> **Exercise objective**: Write out every line below that includes the word "command".

━━━ Supplied records

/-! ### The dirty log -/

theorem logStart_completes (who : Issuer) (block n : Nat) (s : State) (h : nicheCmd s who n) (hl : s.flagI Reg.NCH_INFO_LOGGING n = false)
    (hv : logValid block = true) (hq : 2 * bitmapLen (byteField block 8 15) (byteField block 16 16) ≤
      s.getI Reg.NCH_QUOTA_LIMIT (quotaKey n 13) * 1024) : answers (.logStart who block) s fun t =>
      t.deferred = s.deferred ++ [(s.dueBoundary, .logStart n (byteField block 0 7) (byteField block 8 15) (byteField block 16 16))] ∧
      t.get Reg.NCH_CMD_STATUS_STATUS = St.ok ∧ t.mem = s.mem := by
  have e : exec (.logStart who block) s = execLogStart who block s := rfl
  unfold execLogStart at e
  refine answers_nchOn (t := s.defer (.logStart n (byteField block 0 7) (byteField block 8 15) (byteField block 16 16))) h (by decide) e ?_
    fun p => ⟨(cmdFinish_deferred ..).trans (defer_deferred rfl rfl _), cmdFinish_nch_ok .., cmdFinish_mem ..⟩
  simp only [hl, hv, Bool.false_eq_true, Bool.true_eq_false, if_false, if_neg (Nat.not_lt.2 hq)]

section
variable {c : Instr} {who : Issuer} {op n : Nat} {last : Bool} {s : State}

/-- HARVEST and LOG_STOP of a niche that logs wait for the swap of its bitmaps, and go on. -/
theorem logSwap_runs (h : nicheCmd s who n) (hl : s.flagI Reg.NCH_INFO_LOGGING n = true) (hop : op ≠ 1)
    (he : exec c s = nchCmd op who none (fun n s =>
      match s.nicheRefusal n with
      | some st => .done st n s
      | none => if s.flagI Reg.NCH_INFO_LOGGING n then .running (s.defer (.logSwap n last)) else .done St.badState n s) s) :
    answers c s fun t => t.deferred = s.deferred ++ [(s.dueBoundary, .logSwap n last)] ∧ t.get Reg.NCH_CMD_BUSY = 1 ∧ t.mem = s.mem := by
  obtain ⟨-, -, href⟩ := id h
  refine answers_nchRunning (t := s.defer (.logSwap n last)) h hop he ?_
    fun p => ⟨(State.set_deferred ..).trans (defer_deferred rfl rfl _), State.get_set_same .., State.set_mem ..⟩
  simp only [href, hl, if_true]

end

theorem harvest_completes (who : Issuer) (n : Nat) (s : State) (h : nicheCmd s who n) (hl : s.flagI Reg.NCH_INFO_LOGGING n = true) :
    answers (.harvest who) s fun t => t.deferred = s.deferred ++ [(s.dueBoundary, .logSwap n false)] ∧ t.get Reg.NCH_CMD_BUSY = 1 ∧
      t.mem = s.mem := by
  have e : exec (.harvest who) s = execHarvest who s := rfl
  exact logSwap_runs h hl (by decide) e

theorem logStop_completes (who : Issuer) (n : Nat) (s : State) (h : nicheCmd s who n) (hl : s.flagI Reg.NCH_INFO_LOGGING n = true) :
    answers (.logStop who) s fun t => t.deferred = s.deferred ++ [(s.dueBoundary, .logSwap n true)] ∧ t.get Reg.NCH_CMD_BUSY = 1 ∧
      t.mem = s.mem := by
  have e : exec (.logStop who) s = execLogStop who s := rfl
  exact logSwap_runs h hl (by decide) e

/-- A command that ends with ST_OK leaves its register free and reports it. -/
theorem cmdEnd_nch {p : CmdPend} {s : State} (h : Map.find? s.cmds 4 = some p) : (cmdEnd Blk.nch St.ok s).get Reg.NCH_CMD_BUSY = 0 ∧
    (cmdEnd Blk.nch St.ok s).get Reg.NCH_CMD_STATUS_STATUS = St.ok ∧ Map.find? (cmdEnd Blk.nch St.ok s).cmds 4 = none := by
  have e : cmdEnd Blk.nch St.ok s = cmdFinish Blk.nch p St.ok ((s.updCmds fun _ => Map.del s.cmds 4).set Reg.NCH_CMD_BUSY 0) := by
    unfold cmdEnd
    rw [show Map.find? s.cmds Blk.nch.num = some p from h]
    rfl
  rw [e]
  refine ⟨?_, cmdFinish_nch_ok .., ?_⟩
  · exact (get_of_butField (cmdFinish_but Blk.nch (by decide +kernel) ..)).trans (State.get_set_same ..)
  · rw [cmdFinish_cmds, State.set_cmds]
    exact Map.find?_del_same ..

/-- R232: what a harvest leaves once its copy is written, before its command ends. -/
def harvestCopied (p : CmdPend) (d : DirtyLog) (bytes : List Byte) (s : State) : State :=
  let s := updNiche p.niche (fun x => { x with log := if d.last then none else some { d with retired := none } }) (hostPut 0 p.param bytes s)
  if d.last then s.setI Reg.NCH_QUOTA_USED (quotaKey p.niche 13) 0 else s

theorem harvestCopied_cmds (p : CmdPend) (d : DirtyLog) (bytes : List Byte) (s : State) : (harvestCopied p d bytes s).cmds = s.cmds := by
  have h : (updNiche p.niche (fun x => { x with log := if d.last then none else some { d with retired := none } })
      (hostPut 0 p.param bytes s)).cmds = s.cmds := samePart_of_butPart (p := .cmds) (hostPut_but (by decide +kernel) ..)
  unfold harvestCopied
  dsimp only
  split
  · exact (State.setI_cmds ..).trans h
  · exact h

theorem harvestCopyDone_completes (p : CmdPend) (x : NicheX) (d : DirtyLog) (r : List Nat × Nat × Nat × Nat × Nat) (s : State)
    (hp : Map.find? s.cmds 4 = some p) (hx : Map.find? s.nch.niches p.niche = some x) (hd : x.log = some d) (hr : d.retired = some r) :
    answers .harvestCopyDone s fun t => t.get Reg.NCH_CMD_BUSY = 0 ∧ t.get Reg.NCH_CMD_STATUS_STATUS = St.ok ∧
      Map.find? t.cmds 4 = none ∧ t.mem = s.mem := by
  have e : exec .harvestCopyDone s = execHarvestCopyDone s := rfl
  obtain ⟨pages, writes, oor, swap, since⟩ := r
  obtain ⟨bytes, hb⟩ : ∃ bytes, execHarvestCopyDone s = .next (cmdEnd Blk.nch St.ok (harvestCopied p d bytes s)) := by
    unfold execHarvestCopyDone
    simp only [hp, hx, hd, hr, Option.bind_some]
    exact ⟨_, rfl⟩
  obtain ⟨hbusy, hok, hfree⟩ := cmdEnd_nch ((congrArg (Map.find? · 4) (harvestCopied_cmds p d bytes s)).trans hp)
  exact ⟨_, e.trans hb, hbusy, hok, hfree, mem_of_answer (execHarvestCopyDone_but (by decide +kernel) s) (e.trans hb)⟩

━━━━━━

> **Reply**:
/-- A command that ends with ST_OK leaves its register free and reports it. -/
/-- R232: what a harvest leaves once its copy is written, before its command ends. -/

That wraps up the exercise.